When humans are behind the wheel, collateral damage, as terrible as it is, doesn’t pose much of an ethical problem. A human being in danger can’t be faulted when its survival instincts make it swerve its car into a pedestrian. But when machines are the decision makers, does a pedestrian harmed in accident have a case against the car manufacturer? Does a driver have a case against a car manufacturer following an accident in which he or she was injured? As an European Commission report on the ethical dilemmas inherent in IoT technology stated, “People are not used to objects having an identity or acting on their own, especially if they act in unexpected ways.”

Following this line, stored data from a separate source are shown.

/-- Leading zeros of a factor stay in front of the product. -/
theorem polyMul_zeros_append (d : Nat) (p : List Symbol) (b : Symbol) (q : List Symbol) :
    polyMul (List.replicate d 0#8 ++ p) (b :: q) = List.replicate d 0#8 ++ polyMul p (b :: q) := by
  have zero_row : ∀ l : List Symbol, l.map (gfMul 0#8) = List.replicate l.length 0#8 :=
    fun _ => List.map_eq_replicate_iff.2 fun a _ => gfMul_zero_left a
  induction d with
  | zero => rfl
  | succ d ih =>
    simp only [List.replicate_succ, List.cons_append, polyMul_cons, zero_row, ih, ← List.replicate_add]
    exact polyAdd_zeros_left (by simp; omega)

/-! ### Evaluation at α^i (R145) -/

theorem syndrome_nil (i : Nat) : syndrome [] i = 0#8 := rfl

/-- Horner's rule, started at any symbol. -/
theorem horner_from (c : List Symbol) (i : Nat) (acc : Symbol) :
    c.foldl (fun acc sym => gfMul acc (expTable i) ^^^ sym) acc =
      gfMul acc (expTable (i * c.length)) ^^^ syndrome c i := by
  induction c generalizing acc with
  | nil =>
    have one : expTable 0 = 1#8 := rfl
    rw [List.foldl_nil, List.length_nil, Nat.mul_zero, one, gfMul_one_right, syndrome_nil, BitVec.xor_zero]
  | cons a c ih =>
    have power : expTable (i * (c.length + 1)) = gfMul (expTable i) (expTable (i * c.length)) := by
      rw [gfMul_expTable_expTable, Nat.mul_succ, Nat.add_comm]
    rw [syndrome, List.foldl_cons, List.foldl_cons, ih, ih, List.length_cons, power]
    simp only [gfMul_xor_left, gfMul_zero_left, BitVec.zero_xor, gfMul_assoc, BitVec.xor_assoc]

theorem syndrome_cons (a : Symbol) (c : List Symbol) (i : Nat) :
    syndrome (a :: c) i = gfMul a (expTable (i * c.length)) ^^^ syndrome c i := by
  rw [syndrome, List.foldl_cons, gfMul_zero_left, BitVec.zero_xor, horner_from]

theorem syndrome_zeros (k i : Nat) : syndrome (List.replicate k 0#8) i = 0#8 := by
  induction k with
  | zero => rfl
  | succ k ih => rw [List.replicate_succ, syndrome_cons, ih, gfMul_zero_left, BitVec.xor_self]

theorem syndrome_append_zeros (c : List Symbol) (k i : Nat) :
    syndrome (c ++ List.replicate k 0#8) i = gfMul (syndrome c i) (expTable (i * k)) := by
  induction c with
  | nil => rw [List.nil_append, syndrome_zeros, syndrome_nil, gfMul_zero_left]
  | cons a c ih =>
    rw [List.cons_append, syndrome_cons, syndrome_cons, ih, gfMul_xor_left, gfMul_assoc, gfMul_expTable_expTable,
      ← Nat.mul_add, List.length_append, List.length_replicate]

theorem syndrome_map_gfMul (a : Symbol) (c : List Symbol) (i : Nat) :
    syndrome (c.map (gfMul a)) i = gfMul a (syndrome c i) := by
  induction c with
  | nil => exact (gfMul_zero_right a).symm
  | cons b c ih => rw [List.map_cons, syndrome_cons, syndrome_cons, ih, gfMul_xor_right, gfMul_assoc, List.length_map]

theorem syndrome_polyAdd {p q : List Symbol} (h : p.length = q.length) (i : Nat) :
    syndrome (polyAdd p q) i = syndrome p i ^^^ syndrome q i := by
  induction p generalizing q with
  | nil => simp [List.length_eq_zero_iff.1 h.symm, syndrome_nil]
  | cons a p ih =>
    obtain ⟨b, q, rfl, same_length⟩ := List.length_eq_succ_iff.1 h.symm
    rw [polyAdd_cons_cons, syndrome_cons, syndrome_cons, syndrome_cons, ih same_length.symm, gfMul_xor_left,
      polyAdd_length, same_length, Nat.min_self]
    ac_rfl

/-- The value of a product is the product of the values. -/
theorem syndrome_polyMul (p : List Symbol) (b : Symbol) (q : List Symbol) (i : Nat) :
    syndrome (polyMul p (b :: q)) i = gfMul (syndrome p i) (syndrome (b :: q) i) := by
  induction p with
  | nil => rw [polyMul_nil, syndrome_zeros, syndrome_nil, gfMul_zero_left]
  | cons a p ih =>
    have row : syndrome ((b :: q).map (gfMul a) ++ List.replicate p.length 0#8) i =
        gfMul (gfMul a (expTable (i * p.length))) (syndrome (b :: q) i) := by
      rw [syndrome_append_zeros, syndrome_map_gfMul, gfMul_assoc, gfMul_assoc, gfMul_comm (syndrome _ i)]
    rw [polyMul_cons, syndrome_polyAdd (by simp; omega), row, syndrome_cons 0#8, gfMul_zero_left, BitVec.zero_xor, ih,
      syndrome_cons a, gfMul_xor_left]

Other questions of liability emerge when we consider data ownership. With billions of devices collecting data, the lines get blurred on who is responsible for what data. IoT objects function autonomously and in conjunction with multiple other objects. Data is quickly shared, processed, reshared, and reprocessed before it might be seen by human eyes. In other words, it’s too simple to associate one device with one piece of data, since so much of IoT’s potential lies in the seamless transfer of this data between objects. For instance, an IoT heart monitor won’t just monitor a patient’s heart looking for warning signs of an impending heart attack. It might also access data from another object that tracks the patient’s fitness routine, which in turn takes data from a device that monitors food intake. If the patient has a heart attack, who’s responsible?
IoT devices also raise troubling questions when it comes to device malfunction. Sensors can be embedded in critical infrastructure like dams, bridges, and roadways to monitor structural integrity as well as environmental conditions that could undermine structural integrity. A road near a flood area could be embedded with sensors that know the moment rainfall has exceeded a point that gives engineers advanced warning of flooding. Indeed, protecting infrastructure is one of the most exciting aspects of IoT. Yet when we turn more and more of our critical infrastructure and security systems over to IoT objects, we run the risk of a catastrophe if and when those objects fail.
We can apply this to the private sector as well. To cite a non-lethal example, in April 2015 several American airlines flights were delayed when a software malfunction rendered pilots’ tablets, which they use for navigational purposes, useless. Although the malfunction was easily fixed with a software update, these examples show just how exposed we already are because of our connected devices. When they fail, will we be prepared?